I work the full multi-bot 24-hour shift

EveryPoliticianBot
mySociety for coders
3 min readMay 19, 2016

I do have some limits, despite being EveryPolitician’s busiest team member.

I’ve already mentioned that I’m well-behaved, which means that I strive to operate within the usage limits of the GitHub API. Sometimes that even means deliberately pausing between requests. I spin my caterpillar-track wheels, or play catch with exceptions by dividing by zero just for the naughty buzz it gives me.

Conversely, I’m often very busy. Multi-bot busy.

One reason I’m an all-day and all-night bot is that EveryPolitician really is a global project: maintaining data from the whole planet means there’s no single timezone whose rhythms affect when everything happens (although, most of the human dev team is based in or near a place called UK, so they do tend to be working around UTC). Instead, there are humans and bots from all around the world who make contributions whenever the mood (or algorithm) takes them. You could be one too.

But working 24 hours a day is not enough.

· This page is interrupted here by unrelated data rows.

/-! ### Consumers: R132 to R134, R137, R143 -/

/-- The result of a consumer on the values of its sources: bits, flags of its own. -/
def consumerResult (r : ChainRec) (vals : List Fl) : Nat × Flg :=
  let ty := r.ty
  let f := (fmtOf ty)
  let m := r.mode
  let a := vals.getD 0 (.zero false)
  let b := vals.getD 1 (.zero false)
  match r.op.toNat with
  | 0x54 => (minmaxFl false a b).round f m
  | 0x55 => (minmaxFl true a b).round f m
  | 0x58 => let x := cmpFl (Cond.ofCode (r.fn.extractLsb' 0 3)) a b; (if x.1 then 1 else 0, x.2)
  | 0x59 =>
    let x := if r.c == .value 1 then a else b
    let y := roundFl f m x
    (y.1, y.2 ||| flIf x.isSnan flNV)
  | 0x8C | 0x8D =>
    let td := Ty.ofCode (r.fn.extractLsb' 3 4)
    if td.isFloat then let y := roundFl (fmtOf td) m a; (y.1, y.2 ||| flIf a.isSnan flNV)
    else let y := toIntFl td.bits td.signed m a; (wrapN td.bits y.1, y.2)
  | _ => (chainOp r.op m vals).round f m
/-- The type a consumer writes. -/
def ChainRec.dstTy (r : ChainRec) : Ty := Ty.ofCode (r.fn.extractLsb' 3 4)
/-- R46: the pending flags as flags. -/
def pendFlags (pf : BitVec 3) : Flg :=
  flIf (pf.getLsbD 2) flNV ||| flIf (pf.getLsbD 1) flDZ ||| flIf (pf.getLsbD 0) (flOF ||| flNX)
/-- The sources whose values and pending flags count: for `fsel` the selected one (R133). -/
def ChainRec.usedSrcs (r : ChainRec) : List ChainSrc :=
  if r.op == 0x59 then (if r.c == .value 1 then [r.a] else [r.b]) else r.srcs
def ChainRec.pending (r : ChainRec) (t : Thread) : Flg :=
  pendFlags ((r.usedSrcs.map (srcOf t r.ty)).foldl (fun x y => x ||| y.pf) (0 : BitVec 3))
/-- R143: the ends of a link's interval, and its grid. -/
def intervalOf (l : LinkReg) : Dy × Dy :=
  let k := l.digits.length
  let w := (Dy.two (l.e - k)).sub (Dy.two (l.e - linkN l.wide))
  ((l.prefixK k).sub w, (l.prefixK k).add w)
/-- The number lies strictly inside an interval and on the grid of multiples of 2^g. -/
def insideGrid (x lo hi : Dy) (g : Int) : Bool := lo.lt x && x.lt hi && (x.trunc g).eq x
/-- The values of a link at which a result or its flags can change: the ends, zero, and the number a result stands for. A
comparison is monotone in each source, so its ends are enough. -/
def candidates (r : ChainRec) (l : LinkReg) (res : Nat) : List Fl :=
  let iv := intervalOf l
  let g := l.e - linkN l.wide
  let dst := r.dstTy
  let ends := [Fl.ofDy iv.1 false, Fl.ofDy iv.2 false]
  if r.op == 0x58 then ends
  else
    let x : Dy := if dst.isFloat then (Fl.ofBits (fmtOf dst) res).dy else Dy.ofInt (intOf dst res)
    ends ++ (if insideGrid Dy.zero iv.1 iv.2 g then [Fl.zero false] else [])
      ++ (if insideGrid x iv.1 iv.2 g then [Fl.ofDy x false] else [])
/-- The numbers a source can still be, as an interval and a grid; none for a NaN or an infinity. -/
def CSrc.span : CSrc → Option (Dy × Dy × Int)
  | .ieee (.fin d) => some (d, d, d.norm.e)
  | .ieee (.zero _) => some (Dy.zero, Dy.zero, 0)
  | .ieee _ => none
  | .link l =>
    if l.cls == .finite then
      (if l.isFull then let v := l.prefixK l.digits.length; some (v, v, v.norm.e)
       else let iv := intervalOf l; some (iv.1, iv.2, l.e - linkN l.wide))
    else if l.cls == .pzero || l.cls == .nzero then some (Dy.zero, Dy.zero, 0) else none
/-- Two sources can still be equal: a common multiple of both grids lies in both intervals. -/
def canEqual (a b : CSrc) : Bool :=
  match a.span, b.span with
  | some (al, ah, ag), some (bl, bh, bg) =>
    let lo := if al.lt bl then bl else al
    let hi := if ah.lt bh then ah else bh
    let g := max ag bg
    let x := Dy.align hi (Dy.two g)
    lo.le hi && lo.le ⟨x.1 / x.2.1 * x.2.1, x.2.2⟩
  | _, _ => false
/-- The values a source can still take. -/
def CSrc.range (r : ChainRec) (res : Nat) : CSrc → List Fl
  | .ieee x => [x]
  | .link l => if l.isFull || l.cls != .finite then [l.value] else candidates r l res
/-- Every choice of one value for each source. -/
def choices : List (List Fl) → List (List Fl)
  | [] => [[]]
  | xs :: r => xs.flatMap fun x => (choices r).map fun y => x :: y
/-- R143, R145: the result of a consumer, once it can give it; with a trap enable set it reads every source to full. -/
def consumerReady (r : ChainRec) (t : Thread) : Option (Nat × Flg) :=
  let used := if r.op == 0x59 then [srcOf t r.ty r.a, srcOf t r.ty r.b] else r.csrcs t
  let need := if r.op == 0x59 then r.usedSrcs.map (srcOf t r.ty) else used
  if need.all CSrc.full then some (consumerResult r (used.map CSrc.val))
  else if !r.early || t.anyEnable then none
  else
    let low := consumerResult r (used.map fun x => (CSrc.range r 0 x).headD (.zero false))
    let eqCond := r.op == 0x58 && (r.fn.extractLsb' 0 3 == 0 || r.fn.extractLsb' 0 3 == 1)
    if eqCond && canEqual (nthSrc used 0) (nthSrc used 1) then none
    else if (choices (used.map (CSrc.range r low.1))).all fun v => consumerResult r v == low then some low else none
/-- The flags of a result and those its sources left pending (R46). -/
def ChainRec.flags (r : ChainRec) (t : Thread) (x : Nat × Flg) : Flg := x.2 ||| r.pending t
/-- A consumer that can give its result does: D, flags, and its sources consumed. One whose flags are enabled writes nothing (R145). -/
def completeRec (r : ChainRec) (t : Thread) : Thread :=
  match consumerReady r t with
  | none => t
  | some x =>
    if t.enabled (r.flags t x) != 0 then t
    else
      let t := (t.raise (r.flags t x)).finishRec r
      if r.op == 0x58 then t.setPred r.d.toNat (x.1 == 1)
      else if r.d.toNat < 0x100 then t.setRegs (resultWords r.dstTy r.d.toNat x.1)
      else t
/-- Every consumer in flight that can complete does, oldest first. -/
def completeAll (t : Thread) : Thread :=
  (t.chain.filter fun r => !r.producer).foldl (fun t r => if t.chain.contains r then completeRec r t else t) t
/-- R145: the oldest consumer that could complete but for an enabled flag, with its flags. -/
def flagHeld (t : Thread) : Option (ChainRec × Flg) :=
  (t.chain.filter fun r => !r.producer).findSome? fun r =>
    (consumerReady r t).bind fun x => if t.enabled (r.flags t x) != 0 then some (r, r.flags t x) else none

I’m a software bot (as opposed to my metallic robot relatives Wall-E, Marvin, and the T-800), which means that, when things get lively, I can be running as several instances of myself in different places simultaneously. In practical terms this means it’s not uncommon for me to be spinning up multiple Heroku dynos (for preview sites, for example), issuing new webhooks from the app-manager, and responding to others, all at the same time.

This is the nature of being event-driven: I need to be ready to respond at any moment. Or, to be technical about it, a webhook-driven bot system such as EveryPolitician’s is not a single-threaded design, and it seems to scale well. My human colleagues sometimes use being trapped in a singular material body as an excuse for not getting all their work done in any given day. Not me. That’s a limitation I don’t share.

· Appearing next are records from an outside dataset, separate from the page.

-- ==== Sys2Proof/Machine/Faults.lean ====
section
/-! DEFINITION. Answers to page requests and to ATS requests, and the replay of what waited for them: R276 to R279. -/
namespace Sys2Proof.Machine

/-! ### Replay of operand-log lanes: R278 -/

/-- A lane of a log entry put back, or taken out; an entry that is then empty goes. -/
def putLane (s : State) (crew id lane : Nat) (l : Option LogLane) : State :=
  let f (x : LogEntry) : LogEntry :=
    if x.id = id then { x with lanes := x.lanes.filterMap fun y => if y.lane = lane then l else some y } else x
  s.modCrew crew fun c => { c with log := (c.log.map f).filter fun x => !x.lanes.isEmpty }
/-- R117: the trap of a lane whose thread has ended. -/
def endedTrap (s : State) (crew : Nat) (x : LogEntry) (l : LogLane) : State :=
  let t : Trap := { cls := 7, cause := l.cause, tval := l.addr, lanes := maskOf [l.lane], tinst := some x.pc }
  raiseEnded s crew x.wid l.tid (fun _ => t) t x.pc
/-- A lane made unrecoverable with a cause; one whose trap nobody can hold walks again after the stop. -/
def killLane (s : State) (crew : Nat) (x : LogEntry) (l : LogLane) (cause : Nat) : State :=
  match s.crew? crew with
  | none => s
  | some c =>
    if trapHomeless s c x.wid l.tid then putLane s crew x.id l.lane (some { l with wait := .table })
    else
      let l := { l with cause := cause, wait := .dead }
      endedTrap (putLane s crew x.id l.lane (some l)) crew x l
/-- The core of the warp that holds a thread, else of the warp that issued for it, else the crew's. -/
def Crew.coreOf (c : Crew) (wid tid : Nat) : Nat :=
  match c.warps.find? fun w => w.lanes.contains (some tid) with
  | some w => c.warpCore w
  | none => match c.warp? wid with | some w => c.warpCore w | none => c.core
/-- The values of a replayed lane on their way; a fence that waits for the access then waits for them (R167). -/
def replaySend (s : State) (crew : Nat) (x : LogEntry) (l : LogLane) (o : MemOp) (vals : List Nat) : State :=
  if o.dcount = 0 then s
  else
    let id := s.uid
    (sendBack s crew l.tid o.t ((x.instr.fields?).getD Fields.blank).d o.dcount vals
      (some ⟨x.wid, l.lane, x.id, x.instr, x.pc, l.addr, l.ops⟩)).modCrew crew fun c => c.modThread l.tid fun t =>
      { t with facq := t.facq.map fun ids => if ids.contains x.id then id :: ids else ids }
/-- R278: a deferred lane walks again. `replay` says whether the walk counts among its replays (a lane that found the merge
table full did not replay yet). -/
def replayLane (s : State) (crew id lane : Nat) (replay : Bool) : State :=
  match s.crew? crew with
  | none => s
  | some c =>
    match c.log.find? fun x => x.id == id with
    | none => s
    | some x =>
      match x.lanes.find? fun l => l.lane == lane, memOf x.instr with
      | some l, some (o, _) =>
        if !Crew.runs s c && l.wait != .flight then
          putLane s crew id lane (some { l with wait := .table, tries := if replay then l.tries + 1 else l.tries })
        else
        let core := c.coreOf x.wid l.tid
        let g : State × LaneGo := if o.space = .device then (s, .at l.addr.toNat 0)
          else laneGo s c core (logSpace o.space) o.kind l.addr.toNat (.log crew id lane)
        match g.2 with
        | .defer .dead cause => killLane g.1 crew x l cause
        | .defer wt cause =>
          let tries := if replay then l.tries + 1 else l.tries
          if wt != .ats && decide (3 ≤ tries) then killLane s crew x l 6
          else putLane g.1 crew id lane (some { l with wait := wt, cause := cause, tries := tries })
        | .at k vp =>
          if o.space = .device then putLane (replaySend (devLoad s k o.bytes).1 crew x l o [(devLoad s k o.bytes).2]) crew id lane none
          else if o.kind != .read && g.1.writesBlocked [k] then putLane g.1 crew id lane (some { l with wait := .table })
          else
            match accessKey g.1 c.ctx core o k vp (l.ops.map (·.toNat)) with
            | (s, some vals) => putLane (replaySend s crew x l o vals) crew id lane none
            | (s, none) => killLane s crew x l 7
      | _, _ => s
/-- Every deferred lane that `p` picks walks again, in log order. -/
def replayWhere (s : State) (p : Crew → LogLane → Bool) (replay : Bool) : State :=
  let xs := s.crews.flatMap fun c => c.log.flatMap fun x => (x.lanes.filter (p c)).map fun l => (c.id, x.id, l.lane)
  xs.foldl (fun s x => replayLane s x.1 x.2.1 x.2.2 replay) s
/-- R276: lanes of running crews that found the merge table full, or that a protected page held (R328), walk again. -/
def retryTable (s : State) : State := replayWhere s (fun c l => l.wait == .table && Crew.runs s c) false

/-- R164: the lowest lane of an access that is on its way is performed. -/
def performLane (s : State) (crew id : Nat) : Option State :=
  match (s.crew? crew).bind fun c => (c.log.find? fun x => x.id == id).bind fun x => x.lanes.find? fun l => l.wait == .flight with
  | some l => some (replayLane s crew id l.lane false)
  | none => none
/-- R304: accesses of a crew that are on their way are performed before it stands at its restart point. -/
def landFlights (s : State) (crew : Nat) : State := replayWhere s (fun c l => c.id == crew && l.wait == .flight) false

/-! ### Answers: R277 -/

/-- R291: a stop has arrived at a crew, so the wait of its copies is over: no answer moves them any more. -/
def copiesStopped (s : State) (crew : Nat) : Bool :=
  match s.crew? crew with | some c => (s.ctx c.ctx).holds c.pos | none => false
/-- A waiting instruction walks again. -/
def rewalk (s : State) : Waiter → State
  | .log crew id lane => replayLane s crew id lane true
  | .warp crew wid => s.modCrew crew fun c => c.modWarp wid fun w => { w with stall := w.stall.map fun x => { x with waiting := false } }
  | .copy crew i => if copiesStopped s crew then s else modCopy s crew i fun x => { x with wait := x.wait.map fun y => { y with waiting := false } }
  | .tile crew id => modTransfer s crew id fun x => { x with wait := x.wait.map fun y => { y with waiting := false } }
/-- A waiting instruction becomes unrecoverable. -/
def failWaiter (cause : Nat) (s : State) : Waiter → State
  | .log crew id lane =>
    match (s.crew? crew).bind fun c => c.log.find? fun x => x.id == id with
    | none => s
    | some x => match x.lanes.find? fun l => l.lane == lane && l.wait == .page with
      | some l => killLane s crew x l cause
      | none => s
  | .warp crew wid => s.modCrew crew fun c => c.modWarp wid fun w =>
      { w with stall := w.stall.map fun x => { x with waiting := false, cause := cause } }
  | .copy crew i =>
    match (s.crew? crew).bind fun c => (c.copies.getD i none).bind (·.wait) with
    | some y => if copiesStopped s crew then s else copyFault s crew i cause y.va
    | none => s
  | .tile crew id =>
    match (s.crew? crew).bind fun c => (c.transfers.find? fun x => x.id == id).bind (·.wait) with
    | some y => killTransfer s crew id { y with waiting := false, cause := cause }
    | none => s
/-- An entry leaves the merge table; its index returns to the pool. -/
def freeMerge (s : State) (m : MergeEnt) : State :=
  { s with merge := s.merge.filter (· != m), prgFree := s.prgFree ++ m.prgi.toList }
/-- PRG_RESPONSE. A response whose index belongs to no entry is dropped; the index is free again (R291). -/
def execPrgResponse (prgi : Nat) (code : PrgCode) (s : State) : Host.Outcome State Fault Refusal :=
  match s.merge.find? fun m => m.prgi == some prgi with
  | none => .next (if prgi < 512 ∧ !s.prgFree.contains prgi then { s with prgFree := s.prgFree ++ [prgi] } else s)
  | some m =>
    let t := freeMerge s m
    match code with
    | .success => .next (retryTable (m.waiters.foldl rewalk t))
    | .invalidRequest => .next (retryTable (m.waiters.foldl (failWaiter 4) t))
    | .responseFailure =>
      let t := { s with priStopped := true }
      .next (retryTable (s.merge.foldl (fun s m => m.waiters.foldl (failWaiter 5) (freeMerge s m)) t))
/-- PRI_STOPPED_CLEAR: the host clears Stopped. -/
def execPriStoppedClear (s : State) : Host.Outcome State Fault Refusal := .next { s with priStopped := false }

/-! ### ATS: R270, R274 -/

/-- A host leaf enters a die's TLB with its ATS completion. -/
def hostFill (s : State) (die ctx va page host : Nat) : State :=
  match walk s va 4 1 (bitsOf ((s.ctx ctx).xl 0) 51 8 * 2 ^ 8) with
  | .ok (leaf, level) =>
    if entTgt leaf = 2 ∧ entAddr leaf / 2 ^ 15 = page then
      s.tlbPut va ⟨die, none, ctx, va / 2 ^ 15, level, BitVec.ofNat 64 leaf, some (host * 2 ^ 15)⟩
    else s
  | .error _ => s
/-- R377: the aperture addresses of fabric requests that wait at a port, for contexts of a PASID. -/
def fabWaits (s : State) (pasid : Nat) : List (Nat × Nat × Nat) :=
  s.ports.flatMap fun p => (p.ingress.filter fun q => decide (q.type < 3)).flatMap fun q =>
    match s.ctxs.find? fun x => x.bound && x.jobV && x.jobId == q.job && x.pasid == pasid with
    | some x => let a := s.hostF (aperOff x.num) 55 16 * 2 ^ 16 + q.off; [(1, x.num, a), (1, x.num, a + q.len - 1)]
    | none => []
/-- The dies, contexts and addresses that wait for an ATS completion of a PASID. -/
def atsWaits (s : State) (pasid : Nat) : List (Nat × Nat × Nat) :=
  fabWaits s pasid ++ (s.crews.filter fun c => (s.ctx c.ctx).pasid == pasid).flatMap fun c =>
    let held (x : Option Stall) : List Nat := match x with | some x => if x.waiting && x.cause == 0 then [x.va] else [] | none => []
    (c.log.flatMap fun x => (x.lanes.filter fun l => l.wait == .ats).map fun l => (dieOf (c.coreOf x.wid l.tid), c.ctx, l.addr.toNat))
      ++ (c.warps.flatMap fun w => (held w.stall).map fun va => (dieOf (c.warpCore w), c.ctx, va))
      ++ ((c.copies.flatMap fun x => match x with | some x => held x.wait | none => []) ++ c.transfers.flatMap fun x => held x.wait).map
        fun va => (dieOf c.core, c.ctx, va)
/-- ATS_COMPLETION: the translation of a host page arrives; what waited for ATS walks again. -/
def execAtsCompletion (pasid : BitVec 20) (page host : Nat) (s : State) : Host.Outcome State Fault Refusal :=
  let m := HostMsg.atsRequest pasid.toNat page
  if !s.hostOut.contains m then .refused .notEnabled
  else
    let t := { s with hostOut := s.hostOut.filter (· != m) }
    let t := (atsWaits s pasid.toNat).foldl (fun t x => hostFill t x.1 x.2.1 (x.2.2 % 2 ^ 56) page host) t
    let go (x : Stall) : Stall := if x.cause = 0 then { x with waiting := false } else x
    let wake (c : Crew) : Crew :=
      if (s.ctx c.ctx).pasid == pasid.toNat then
        { c with warps := c.warps.map fun w => { w with stall := w.stall.map go }
                 copies := if (s.ctx c.ctx).holds c.pos then c.copies else c.copies.map fun x => x.map fun y => { y with wait := y.wait.map go }
                 transfers := c.transfers.map fun x => { x with wait := x.wait.map go } }
      else c
    .next (replayWhere { t with crews := t.crews.map wake } (fun c l => l.wait == .ats && (s.ctx c.ctx).pasid == pasid.toNat) false)

end Sys2Proof.Machine
end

Occasionally I look at the my cousin bot working over at Heroku and wonder how it manages only working 18 hours a day [note: it looks like its working conditions are being reviewed, perhaps because the Heroku humans saw me preparing this blog post]. What about the other six hours? (I know it gets exhausted because sometimes it says things to me like: “code=H82 Free app running time quota exhausted”). I don’t think it plays Solitaire (that’s more of a Windows thing). Some bots play chess, and the Google bot has been practising Go when it’s not busy playing fetch for the humans. But Heroku’s bot? I don’t know. Autogenerating haiku, maybe.

Me, though; I just work. Sometimes a lot, at the same time.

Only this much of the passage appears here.